IN HIS OWN WORDS (Interviews with Bei Dao)

(Compiled by Adán Griego, co-editor of the Presidential Lectures Web Site)

Excerpted from:
Gleichmann, Gabi. "An Interview With Bei Dao." Modern Chinese Literature. Vol. 9, 1996. Pp 387-393.

G: Is poetry a way of understanding the world, understanding reality? Is that what poetry means to you?

B: I see a connection between poetry and rebellion. Rebellion is a major theme of my generation. But I believe rebellion begins at the personal level, for instance, my rebellion against my father. Poetry is a form of rebellion against the decades of chaos in China


G: Who are some of the poets who have influenced your poetry?

B: I still remember how, on first reading the Chinese translation of Garcia Lorca in the 1970s, I was struck by his unique imagery and impeccable music. Poets of my generation (who were still underground at the time) tried to imitate him but eventually we gave up when we realized he was inimitable. There were of course other poets in the ‘Generation of 1927,’ such as Rafael Alberti, Vicente Aleixandre and Antonio Machado. They form what I call ‘the golden chain of Spanish poetry.’ At the beginning of this golden chain, we should add the Peruvian poet Cesar Vallejo.

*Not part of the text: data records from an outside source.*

-- ==== Sys2Proof/Machine/Dispatch.lean ====
section
/-! DEFINITION. The dispatch: one arm per command, each one direct call of its meaning. -/

namespace Sys2Proof.Machine
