-- ==== Sys2Proof/Machine/Step.lean ====
section
/-! DEFINITION. One step: the command at the front of the queue, or one TIME clock. -/

namespace Sys2Proof.Machine

/-- The command at the front runs on the state with the queue's rest; with no command waiting one
TIME clock passes (DESIGN CHOICE, log entry 4). -/
def step (s : State) : Host.Outcome State Fault Refusal :=
  match s.pending with
  | [] => .next (advance 1 s)
  | c :: rest => exec c { s with pending := rest }

/-- s with the command a table word spells at the front of its queue; s where it spells none. -/
def State.withFetchWord (s : State) (nbits w : Nat) : State :=
  match decodeTableWord nbits w with
  | some c => { s with pending := c :: s.pending }
  | none => s

end Sys2Proof.Machine
end

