/-- R372 to R376, R378: a START whose checks pass begins a run; the first check that fails ends it
with its code and detail; a START during a run is refused; pulses are summed; an ABORT ends the run
with code 9; the reference's trim moves one step at a time. -/
def Obligations.CalibrationRuns : Prop :=
  ∀ (who : Req) (vref iset : BitVec 32) (op : Bool) (bad : BitVec 48) (s : State),
    (∀ q ∈ ([(0, .calStartRef who vref, ⟨vref.toNat, 0, false, 0⟩),
        (1, .calStartOpen who vref iset op bad, ⟨vref.toNat, iset.toNat, op, bad.toNat⟩),
        (2, .calStartJig who vref iset op bad, ⟨vref.toNat, iset.toNat, op, bad.toNat⟩)] :
          List (Nat × Instr × CalObs)),
      (bit Adc.CAL_STATUS 0 s = true → Answers q.2.1 s fun t =>
        bit Adc.ADC_ERR 0 t = true ∧ t.cal = s.cal ∧ SameCue s t)
      ∧ (bit Adc.CAL_STATUS 0 s = false → s.cal.run = none →
        ((calCheck q.1 q.2.2 s).1 = none → Answers q.2.1 s fun t =>
          bit Adc.CAL_STATUS 0 t = true ∧ ∃ r, t.cal.run = some r ∧ r.mode = q.1
            ∧ r.seq = s.cal.runSeq + 1 ∧ r.step = 1 ∧ r.pulse = 0 ∧ r.vref0 = vref.toNat)
        ∧ ∀ code detail, (calCheck q.1 q.2.2 s).1 = some (code, detail) → Answers q.2.1 s fun t =>
          t.cal.run = none ∧ bit Adc.CAL_STATUS 0 t = false
          ∧ rd Adc.CAL_RESULT t = code + 256 * (detail % 256) + 65536 * ((s.cal.runSeq + 1) % 65536)
          ∧ rd Adc.CAL_ABORTS t = min (rd Adc.CAL_ABORTS s + 1) 0xFFFFFFFF
          ∧ Logs 0x0903 (p1 code ++ p1 detail) s t))
    ∧ (∀ r, s.cal.run = some r →
      (∀ code : BitVec 32, r.mode = 0 → r.step = 1 ∨ r.step = 2 →
        (code.toNat ≤ 64 → Answers (.calPulse code vref iset) s fun t =>
          t.cal.run = some { r with step := r.step + 1, refTrims := r.refTrims ++ [-(code.toNat : Int)] })
        ∧ (64 < code.toNat → Answers (.calPulse code vref iset) s fun t => t.cal.run = none
          ∧ rd Adc.CAL_RESULT t = 10 + 256 * 255 + 65536 * (r.seq % 65536)
          ∧ rd Adc.CAL_ABORTS t = min (rd Adc.CAL_ABORTS s + 1) 0xFFFFFFFF))
      ∧ (∀ code : BitVec 32, r.mode ≠ 0 → r.pulse < 15 → Answers (.calPulse code vref iset) s fun t =>
        t.cal.run = some { r with pulse := r.pulse + 1, sum := r.sum + code.toNat, pulseAt := t.clk }
        ∧ r.pulseAt + realNs 1000000 ≤ t.clk)
      ∧ Answers (.calAbort who) s fun t =>
        t.cal.run = none ∧ rd Adc.CAL_RESULT t = 9 + 65536 * (r.seq % 65536)
        ∧ bit Adc.CAL_STATUS 0 t = false ∧ Logs 0x0903 (p1 9 ++ p1 0) s t)
    ∧ (s.cal.run = none → Answers (.calAbort who) s fun t => t.cal = s.cal ∧ RegsBut [] s t)
    ∧ (bit Adc.CAL_STATUS 1 s = true → Answers .vrefRampStep s fun t =>
      s.cal.rampAt + realNs 100000000 ≤ t.clk ∧ vrefTarget t = vrefTarget s
      ∧ (vrefInUse s < vrefTarget s → vrefInUse t = vrefInUse s + 1)
      ∧ (vrefTarget s < vrefInUse s → vrefInUse t = vrefInUse s - 1)
      ∧ bit Adc.CAL_STATUS 1 t = decide (vrefInUse t ≠ vrefTarget t))

/-! ### Event recorder and check-value units -/

/-- R384 to R393, R395: a record enters with the next SEQ, without one while the scan runs, or is
lost; the commit of the oldest record completes in its slot 1.8 us after it began, and the ring
wraps; flushes start; CLEAR with its key flushes what is staged and erases, and is else refused;
the erase clears every MARK; DIRECT and FREEZE; a slot is read; the scan numbers REC_BOOT after the
highest SEQ found; a host record. -/
def Obligations.EventRecorder : Prop :=
  ∀ s : State, s.rcd.arriving = [] →
    let q := s.rcd
    let one (x : Reg) (t : State) : Prop := rd x t = min (rd x s + 1) 0xFFFFFFFF
    let turn : Prop := q.entered = 0 ∨ q.enteredAt ≠ s.clk
    (∀ code sev origin inst payload,
      (q.staged.length < 256 → Answers (.recordEnter code sev origin inst payload) s fun t =>
        t.rcd.staged.length = q.staged.length + 1
        ∧ rd Rec.REC_NEXT_SEQ t
          = (if recScanning s then rd Rec.REC_NEXT_SEQ s else (rd Rec.REC_NEXT_SEQ s + 1) % 2 ^ 64)
        ∧ (turn → ∃ r, t.rcd.staged = q.staged ++ [r] ∧ r.code = code
          ∧ r.seq = (if recScanning s then none else some (rd Rec.REC_NEXT_SEQ s))
          ∧ r.payload = payload.take 28 ∧ r.uptime = uptime s
          ∧ r.source = sev + 16 * origin + 256 * (inst % 256)))
      ∧ (256 ≤ q.staged.length → Answers (.recordEnter code sev origin inst payload) s fun t =>
        t.rcd.staged = q.staged ∧ one Rec.REC_LOST t ∧ bit Rec.REC_ERR 1 t = true
        ∧ rd Rec.REC_NEXT_SEQ t = rd Rec.REC_NEXT_SEQ s))
    ∧ (∀ r rest, mayCommit s = true → q.lost = 0 → q.staged = r :: rest → rest ≠ [] ∨ q.clearing = none →
      Answers .recordCommit s fun t =>
        t.rcd.staged = rest ∧ t.rcd.store = kset [] (commitSlot s) (recBytes r) q.store
        ∧ one Rec.REC_COMMITS t ∧ q.commitFrom.getD s.clk + 18000 ≤ t.clk
        ∧ (rd Rec.REC_PERM_COUNT s < rd Rec.REC_PERM_ACT s →
          rd Rec.REC_PERM_COUNT t = rd Rec.REC_PERM_COUNT s + 1 ∧ rd Rec.REC_RING_HEAD t = rd Rec.REC_RING_HEAD s)
        ∧ (rd Rec.REC_PERM_ACT s ≤ rd Rec.REC_PERM_COUNT s →
          (rd Rec.REC_RING_HEAD s + 1 < storeSlots → rd Rec.REC_RING_HEAD t = rd Rec.REC_RING_HEAD s + 1)
          ∧ (rd Rec.REC_RING_HEAD s + 1 = storeSlots →
            rd Rec.REC_RING_HEAD t = rd Rec.REC_PERM_ACT s ∧ bit Rec.REC_STATUS 4 t = true)))
    ∧ (recDirect s = false → Answers .flushTimer s fun t =>
      t.rcd.lastFlush = t.clk ∧ (q.staged ≠ [] → recFlushing t = true)
      ∧ q.lastFlush + realNs (fld Rec.REC_CTRL 31 16 s * 1000000) ≤ t.clk)
    ∧ Answers .recFlush s (fun t => t.rcd.staged = q.staged
      ∧ recFlushing t = (recFlushing s || !q.staged.isEmpty)
      ∧ (recFlushing s = false → t.rcd.lastFlush = s.clk) ∧ (recFlushing s = true → t.rcd = q))
    ∧ (∀ who (key : BitVec 16),
      let taken : Prop := key = 0xC1EA ∧ bit Rec.REC_CTRL 1 s = false ∧ recClearing s = false
        ∧ recScanning s = false
      (¬ taken → Answers (.recClear who key) s fun t => bit Rec.REC_ERR 0 t = true ∧ t.rcd = q)
      ∧ (taken → q.staged = [] → Answers (.recClear who key) s fun t =>
        recClearing t = true ∧ t.rcd.erase.isSome = true ∧ ∃ r, t.rcd.staged = [r] ∧ r.code = 0x0C01)
      ∧ (taken → q.staged ≠ [] → Answers (.recClear who key) s fun t =>
        recClearing t = true ∧ recFlushing t = true ∧ t.rcd.staged = q.staged ∧ t.rcd.erase = q.erase
        ∧ t.rcd.clearing.isSome = true))
    ∧ (∀ at' n, q.erase = some (at', n) → n < 2 ^ 17 → Answers .clearDone s fun t =>
      t.rcd.store = q.store.map (fun p => (p.1, unmark p.2)) ∧ t.rcd.staged = q.staged
      ∧ t.rcd.erase = none ∧ recClearing t = false ∧ (q.staged ≠ [] → recFlushing t = true)
      ∧ rd Rec.REC_PERM_ACT t = n ∧ rd Rec.REC_PERM_COUNT t = 0 ∧ rd Rec.REC_RING_HEAD t = n
      ∧ at' ≤ t.clk ∧ t.upd.cur.clearCount = s.upd.cur.clearCount + 1)
    ∧ (∀ v, Answers (.recDirectWrite v) s fun t => bit Rec.REC_CTRL 0 t = v
      ∧ (v = true → bit Rec.REC_CTRL 0 s = false → q.staged ≠ [] → recFlushing t = true))
    ∧ (bit Rec.REC_CTRL 1 s = false → Answers (.recFreeze true) s fun t =>
      bit Rec.REC_CTRL 1 t = true ∧ t.rcd.staged = q.staged ∧ t.rcd.commitFrom = q.commitFrom
      ∧ (q.commitFrom = none → recFrozen t = true ∧ mayCommit t = false)
      ∧ (q.commitFrom ≠ none → recFrozen t = recFrozen s))
    ∧ (bit Rec.REC_CTRL 1 s = true → Answers (.recFreeze false) s fun t =>
      recFrozen t = false ∧ (q.staged ≠ [] → recFlushing t = true))
    ∧ (bit Rec.REC_CTRL 1 s = true → Answers .recFreezeTimeout s fun t =>
      recFrozen t = false ∧ bit Rec.REC_CTRL 1 t = false
      ∧ q.frozenAt + realNs oneMinute ≤ t.clk ∧ Logs 0x0C05 [] s t)
    ∧ (∀ idx : BitVec 17,
      let b := kget [] idx.toNat q.store
      (beingCommitted idx.toNat s = true → Answers (.recRead idx) s fun t =>
        rd Rec.REC_READ_STATE t = 2 ^ 31 ∧ t.rcd = q)
      ∧ (beingCommitted idx.toNat s = false → Answers (.recRead idx) s fun t =>
        (rd Rec.REC_READ_STATE t = slotState b + 2 ^ 31
          ∨ q.erase ≠ none ∧ rd Rec.REC_READ_STATE t = 2 ^ 31)
        ∧ (∀ i < 16, rd (Rec.REC_READ_DATA i) t = leNat ((b.drop (4 * i)).take 4))
        ∧ (q.erase = none → slotState b = 2 → one Rec.REC_CORRUPT t) ∧ t.rcd = q))
    ∧ (recScanning s = true → Answers .recScanDone s fun t =>
      recScanning t = false ∧ ∃ r, t.rcd.staged.head? = some r ∧ r.code = 0x0C04
        ∧ r.seq = some (match highestValid 0 q.store with
          | none => 0
          | some (n, _) => (n + 1) % 2 ^ 64))
    ∧ (let code := fld Rec.HOST_LOG_CODE 15 0 s
      let sev := fld Rec.HOST_LOG_CODE 18 16 s
      (0x0D80 ≤ code → code ≤ 0x0DFF → 1 ≤ sev → sev ≤ 3 → q.staged.length < 256 → turn →
        Answers .hostLogSubmit s fun t =>
          ∃ r, t.rcd.staged = q.staged ++ [r] ∧ r.code = code ∧ r.source % 256 = sev + 32
            ∧ r.payload = (List.range 7).flatMap fun i => p4 (rd (Rec.HOST_LOG_PAYLOAD i) s))
      ∧ (code < 0x0D80 ∨ 0x0DFF < code ∨ sev = 0 ∨ 3 < sev → Answers .hostLogSubmit s fun t =>
        t.rcd = q ∧ bit Rec.REC_ERR 0 t = true))
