@[simp] theorem ended_upBase (c : Nat) (q : List Instr) (s : State) : (ended c q s).upBase = s.upBase :=
  settle_upBase s
@[simp] theorem ended_cnt (c : Nat) (q : List Instr) (s : State) : (ended c q s).cnt = s.cnt :=
  settle_cnt s
@[simp] theorem ended_freeCtr (c : Nat) (q : List Instr) (s : State) : (ended c q s).freeCtr = s.freeCtr :=
  settle_freeCtr s
@[simp] theorem ended_armed (c : Nat) (q : List Instr) (s : State) : (ended c q s).armed = s.armed :=
  settle_armed s
@[simp] theorem ended_heldLow (c : Nat) (q : List Instr) (s : State) : (ended c q s).heldLow = s.heldLow :=
  settle_heldLow s
@[simp] theorem ended_lastIssue (c : Nat) (q : List Instr) (s : State) : (ended c q s).lastIssue = s.lastIssue :=
  settle_lastIssue s
@[simp] theorem ended_issuedAt (c : Nat) (q : List Instr) (s : State) : (ended c q s).issuedAt = s.issuedAt :=
  settle_issuedAt s
@[simp] theorem ended_woke (c : Nat) (q : List Instr) (s : State) : (ended c q s).woke = s.woke :=
  settle_woke s
@[simp] theorem ended_crcTurns (c : Nat) (q : List Instr) (s : State) : (ended c q s).crcTurns = s.crcTurns :=
  settle_crcTurns s
@[simp] theorem ended_edges (c : Nat) (q : List Instr) (s : State) : (ended c q s).edges = s.edges :=
  settle_edges s
@[simp] theorem ended_latent (c : Nat) (q : List Instr) (s : State) : (ended c q s).latent = s.latent :=
  settle_latent s
@[simp] theorem ended_walkCache (c : Nat) (q : List Instr) (s : State) : (ended c q s).walkCache = s.walkCache :=
  settle_walkCache s
@[simp] theorem ended_tlbis (c : Nat) (q : List Instr) (s : State) : (ended c q s).tlbis = s.tlbis :=
  settle_tlbis s
@[simp] theorem ended_capture (c : Nat) (q : List Instr) (s : State) : (ended c q s).capture = s.capture :=
  settle_capture s
@[simp] theorem ended_tl (c : Nat) (q : List Instr) (s : State) : (ended c q s).tl = s.tl :=
  settle_tl s
@[simp] theorem ended_slices (c : Nat) (q : List Instr) (s : State) : (ended c q s).slices = s.slices :=
  settle_slices s
@[simp] theorem ended_ports (c : Nat) (q : List Instr) (s : State) : (ended c q s).ports = s.ports :=
  settle_ports s
@[simp] theorem ended_ctxs (c : Nat) (q : List Instr) (s : State) : (ended c q s).ctxs = s.ctxs :=
  settle_ctxs s
@[simp] theorem ended_tlm (c : Nat) (q : List Instr) (s : State) : (ended c q s).tlm = s.tlm :=
  settle_tlm s
@[simp] theorem ended_dcache (c : Nat) (q : List Instr) (s : State) : (ended c q s).dcache = s.dcache :=
  settle_dcache s
@[simp] theorem ended_descs (c : Nat) (q : List Instr) (s : State) : (ended c q s).descs = s.descs :=
  settle_descs s
@[simp] theorem ended_sched (c : Nat) (q : List Instr) (s : State) : (ended c q s).sched = s.sched :=
  settle_sched s
@[simp] theorem ended_dram (c : Nat) (q : List Instr) (s : State) : (ended c q s).dram = s.dram :=
  settle_dram s
@[simp] theorem ended_poison (c : Nat) (q : List Instr) (s : State) : (ended c q s).poison = s.poison :=
  settle_poison s
@[simp] theorem ended_tlb (c : Nat) (q : List Instr) (s : State) : (ended c q s).tlb = s.tlb :=
  settle_tlb s
@[simp] theorem ended_fq (c : Nat) (q : List Instr) (s : State) : (ended c q s).fq = s.fq :=
  settle_fq s
@[simp] theorem ended_chans (c : Nat) (q : List Instr) (s : State) : (ended c q s).chans = s.chans :=
  settle_chans s
@[simp] theorem ended_dmaTurn (c : Nat) (q : List Instr) (s : State) : (ended c q s).dmaTurn = s.dmaTurn :=
  settle_dmaTurn s
@[simp] theorem ended_scrubAt (c : Nat) (q : List Instr) (s : State) : (ended c q s).scrubAt = s.scrubAt :=
  settle_scrubAt s
@[simp] theorem ended_fetchers (c : Nat) (q : List Instr) (s : State) : (ended c q s).fetchers = s.fetchers :=
  settle_fetchers s
@[simp] theorem ended_store (c : Nat) (q : List Instr) (s : State) : (ended c q s).store = s.store :=
  settle_store s
@[simp] theorem ended_storeBad (c : Nat) (q : List Instr) (s : State) : (ended c q s).storeBad = s.storeBad :=
  settle_storeBad s
@[simp] theorem ended_marks (c : Nat) (q : List Instr) (s : State) : (ended c q s).marks = s.marks :=
  settle_marks s
@[simp] theorem ended_trunk (c : Nat) (q : List Instr) (s : State) : (ended c q s).trunk = s.trunk :=
  settle_trunk s
@[simp] theorem ended_time (c : Nat) (q : List Instr) (s : State) : (ended c q s).time = s.time :=
  settle_time s
@[simp] theorem ended_net (c : Nat) (q : List Instr) (s : State) : (ended c q s).net = s.net :=
  settle_net s
@[simp] theorem ended_red (c : Nat) (q : List Instr) (s : State) : (ended c q s).red = s.red :=
  settle_red s
@[simp] theorem ended_led (c : Nat) (q : List Instr) (s : State) : (ended c q s).led = s.led :=
  settle_led s
@[simp] theorem ended_adc (c : Nat) (q : List Instr) (s : State) : (ended c q s).adc = s.adc :=
  settle_adc s
@[simp] theorem ended_cal (c : Nat) (q : List Instr) (s : State) : (ended c q s).cal = s.cal :=
  settle_cal s
@[simp] theorem ended_upd (c : Nat) (q : List Instr) (s : State) : (ended c q s).upd = s.upd :=
  settle_upd s
@[simp] theorem ended_power (c : Nat) (q : List Instr) (s : State) : (ended c q s).power = s.power :=
  settle_power s
@[simp] theorem ended_boot (c : Nat) (q : List Instr) (s : State) : (ended c q s).boot = s.boot :=
  settle_boot s
@[simp] theorem ended_gpi (c : Nat) (q : List Instr) (s : State) : (ended c q s).gpi = s.gpi :=
  settle_gpi s
@[simp] theorem ended_host (c : Nat) (q : List Instr) (s : State) : (ended c q s).host = s.host :=
  settle_host s
@[simp] theorem ended_crcBusy (c : Nat) (q : List Instr) (s : State) : (ended c q s).crcBusy = s.crcBusy :=
  settle_crcBusy s
@[simp] theorem ended_hostMem (c : Nat) (q : List Instr) (s : State) : (ended c q s).hostMem = s.hostMem :=
  settle_hostMem s
@[simp] theorem ended_clk (c : Nat) (q : List Instr) (s : State) : (ended c q s).clk = c := rfl
@[simp] theorem ended_pending (c : Nat) (q : List Instr) (s : State) : (ended c q s).pending = q := rfl
@[simp] theorem ended_arriving (c : Nat) (q : List Instr) (s : State) :
    (ended c q s).rcd.arriving = [] := settle_arriving s

theorem rd_ended {r : Reg} (h : ¬ (recBase ≤ r.addr ∧ r.addr < recBase + 0x10000)) (c : Nat)
    (q : List Instr) (s : State) : rd r (ended c q s) = rd r s :=
  (rd_congr rfl r).trans (rd_settle h s)

@[simp] theorem ctxAt_ended (k c : Nat) (q : List Instr) (s : State) :
    ctxAt k (ended c q s) = ctxAt k s := ctxAt_congr (ended_ctxs c q s) k

end Sys2Proof.Machine
end

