/-! ### The special registers (R73) -/

/-- A special register shows contexts, descriptors, the slices' commit points and the time alone. -/
theorem srRead_congr {s t : State} (hctx : t.ctxs = s.ctxs) (hdesc : t.descs = s.descs)
    (hsl : t.slices = s.slices) (hcnt : t.cnt = s.cnt) (hclk : t.clk = s.clk)
    (hup : t.upBase = s.upBase) (k n : Nat) : srRead k n t = srRead k n s := by
  have hslice (sl : Nat) : sliceAt sl t = sliceAt sl s := by simp [sliceAt, hsl]
  have htime : srTime t = srTime s := by simp [srTime, nowNs, hcnt]
  simp only [srRead, ctxAt_congr hctx, descAt_congr hdesc, hslice, htime, hclk, hup]

/-- The fetch of the instruction leaves the special registers. -/
theorem srRead_fetched {c : CtxId} {len : Nat} {s : State} (h : Issues c len s) (k n : Nat) :
    srRead k n (fetched c len s) = srRead k n s := by
  have hs := fetched_same h
  apply srRead_congr <;> rw [hs]

/-- R73, R138: the special registers that mts may not write. -/
def readOnlySr : List Nat := [0, 1, 2, 4, 5, 0x10, 0x11, 0x12, 0x13, 0x20, 0x21]

/-- R73: the special registers are sr.status (3) and those that mts may not write. -/
theorem srRead_isSome_iff (k n : Nat) (s : State) : (srRead k n s).isSome ↔
    n = 3 ∨ n ∈ readOnlySr := by
  unfold srRead readOnlySr
  dsimp only
  split <;> simp_all

theorem srRead_lt {k n : Nat} {s : State} (h : (srRead k n s).isSome) : n < 0x100 := by
  have readOnly_lt : ∀ m ∈ readOnlySr, m < 0x100 := by decide
  obtain rfl | hn := (srRead_isSome_iff k n s).mp h
  · decide
  · exact readOnly_lt n hn

/-! ### Accesses by number (R74) -/

/-- What mfs and mts share: a privileged number raises PRIV, an absent one ILLEGAL; `use` is given the
value of a register that exists. -/
def srAccess (n : Nat) (use : Nat → Nat → State → State) (k : Nat) (s : State) : State :=
  if 0x100 ≤ n then raisePriv k s
  else match srRead k n s with
    | some v => use v k s
    | none => raiseIllegal k s

/-- R138: mts writes SAT of sr.status and raises PRIV at every other register. -/
def mtsUse (f : SysF) (k : Nat) (s : State) : State :=
  if f.num.toNat = 3 then retireWith 4 (fun x => { x with sat := (gReg f.ra x).getLsbD 0 }) k s
  else raisePriv k s

theorem exec_mfs (c : CtxId) (f : SysF) (s : State) : exec (.mfs c f) s
    = issue c 4 (f.ra ≠ 0) (srAccess f.num.toNat fun v =>
        retireWith 4 fun x => x.setG f.rd.val (BitVec.ofNat 64 v)) s := rfl

theorem exec_mts (c : CtxId) (f : SysF) (s : State) : exec (.mts c f) s
    = issue c 4 (f.rd ≠ 0) (srAccess f.num.toNat fun _ => mtsUse f) s := by
  change execMts c f s = _
  unfold execMts
  congr 1
  funext k u
  unfold srAccess mtsUse
  cases srRead k f.num.toNat u <;> rfl

section
variable {c : CtxId} {s : State} {n : Nat} {bad : Bool}

theorem srAccess_present (h : Issues c 4 s) (hb : bad = false) {v : Nat}
    (hv : srRead (ctxNo c) n s = some v) (use : Nat → Nat → State → State) :
    issue c 4 bad (srAccess n use) s = issue c 4 bad (use v) s := by
  have hn : n < 0x100 := srRead_lt (by rw [hv]; rfl)
  refine issue_congr h hb ?_
  simp only [srAccess, if_neg (Nat.not_le.mpr hn), srRead_fetched h, hv]

theorem srAccess_priv (h : Issues c 4 s) (hb : bad = false) (hn : 0x100 ≤ n)
    (use : Nat → Nat → State → State) :
    ∃ t, issue c 4 bad (srAccess n use) s = .next t ∧ TaskEnds (ctxNo c) 2 cPriv s t := by
  rw [issue_congr h hb (if_pos hn)]
  exact terminateExc_answers h hb cPriv 0

theorem srAccess_absent (h : Issues c 4 s) (hb : bad = false) (hn : n < 0x100)
    (hv : srRead (ctxNo c) n s = none) (use : Nat → Nat → State → State) :
    ∃ t, issue c 4 bad (srAccess n use) s = .next t ∧ TaskEnds (ctxNo c) 2 cIllegal s t := by
  have hbody : srAccess n use (ctxNo c) (fetched c 4 s)
      = raiseIllegal (ctxNo c) (fetched c 4 s) := by
    simp only [srAccess, if_neg (Nat.not_le.mpr hn), srRead_fetched h, hv]
  rw [issue_congr h hb hbody]
  exact terminateExc_answers h hb cIllegal 0

/-- R74: no access reaches a number that is privileged or absent. -/
theorem srAccess_refuses (h : Issues c 4 s) (hb : bad = false) (use : Nat → Nat → State → State)
    {i : Instr} (hi : exec i s = issue c 4 bad (srAccess n use) s) :
    (0x100 ≤ n → Answers i s (TaskEnds (ctxNo c) 2 4 s))
    ∧ (n < 0x100 → n ≠ 3 → n ∉ readOnlySr →
        Answers i s (TaskEnds (ctxNo c) 2 3 s)) := by
  unfold Answers
  rw [hi]
  refine ⟨fun hn => srAccess_priv h hb hn use, fun hn h3 hro => srAccess_absent h hb hn ?_ use⟩
  rw [← Option.not_isSome_iff_eq_none, srRead_isSome_iff]
  exact not_or.mpr ⟨h3, hro⟩

end

/-! ### mfs and mts on a register that exists -/

theorem mfs_retires {c : CtxId} {f : SysF} {s : State} (h : Issues c 4 s) (hra : f.ra = 0) {v : Nat}
    (hv : srRead (ctxNo c) f.num.toNat s = some v) :
    Retires (.mfs c f) (ctxNo c) 4 s fun x => x.setG f.rd.val (BitVec.ofNat 64 v) := by
  have hb : decide (f.ra ≠ 0) = false := by simp [hra]
  unfold Retires Answers
  rw [exec_mfs, srAccess_present h hb hv]
  exact retire_answers h hb _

Though he did not belong to the ‘Generation of 1927,’ in spirit they were closely related. We feel the power of mystery in his Trilce, which, published in the same year as T.S.Elliot’s The Waste Land, has long been considered a classic of modernist poetry.

This links of the golden chain in German poetry seem to me far less close than those I have found in Spanish poetry. There seems to be no ‘blood relation’ between my favorite German-speaking poets: Georg Trakl, Maria Rilke, and Paul Celan. Trakl and Rilke belong to the same generation, but the extremism of Trakl and the generous receptivity of Rilke create a sharp contrast…. Russian poetry, especially Romantic poetry of the 19th century, has always had a special significance for Chinese poets. Due to strict control over a long period of time, however, we were unable to read any modernist Russian poetry until the 1980s. Boris Pasternk, Osip Mandestam, and Gennandi Ajgi (Pasternak’s student) form a golden chain of pain and misery in Russian poetry.

In order to make a living, I started doing translations in the mid 1980s. My reading of modern Swedish poetry revealed to me the golden chain in Swedish Poetry: Gunnar Ekelof, Eric Lindergren, and Tomas Transtromer.


Of all the poets I mentioned earlier, I like Celan best because I think there is a deep affinity between him and myself in the way he combines the sense of pain with language experiments. He transforms his experience in the concentration camps into a language of pain. That is very similar to what I am trying to do. Many poets separate their experience from the language they use in poetry, but in the case of Celan there is a fusion, a convergence of experience and experimental language.


G: Let’s change the topic. Exile gives you freedom, I am not romanticizing exile. As a child I experienced exile when I left Hungary and moved to Sweden. I think exile gives you freedom but solitude is the price you pay….

B: Though some writers would not admit it, I think there is a positive side to exile…. If exile is an endless journey, then it’s a journey through emptiness. It gives you new understanding abut emptiness.


G: ..exile has done something to your work…

B: …I thing exile has given me many opportunities to face the heart of darkness, which every human being must face. … This path leading to the heart of darkness, some people may refuse to take it, some may give up half-way through. It has given me the courage to go on.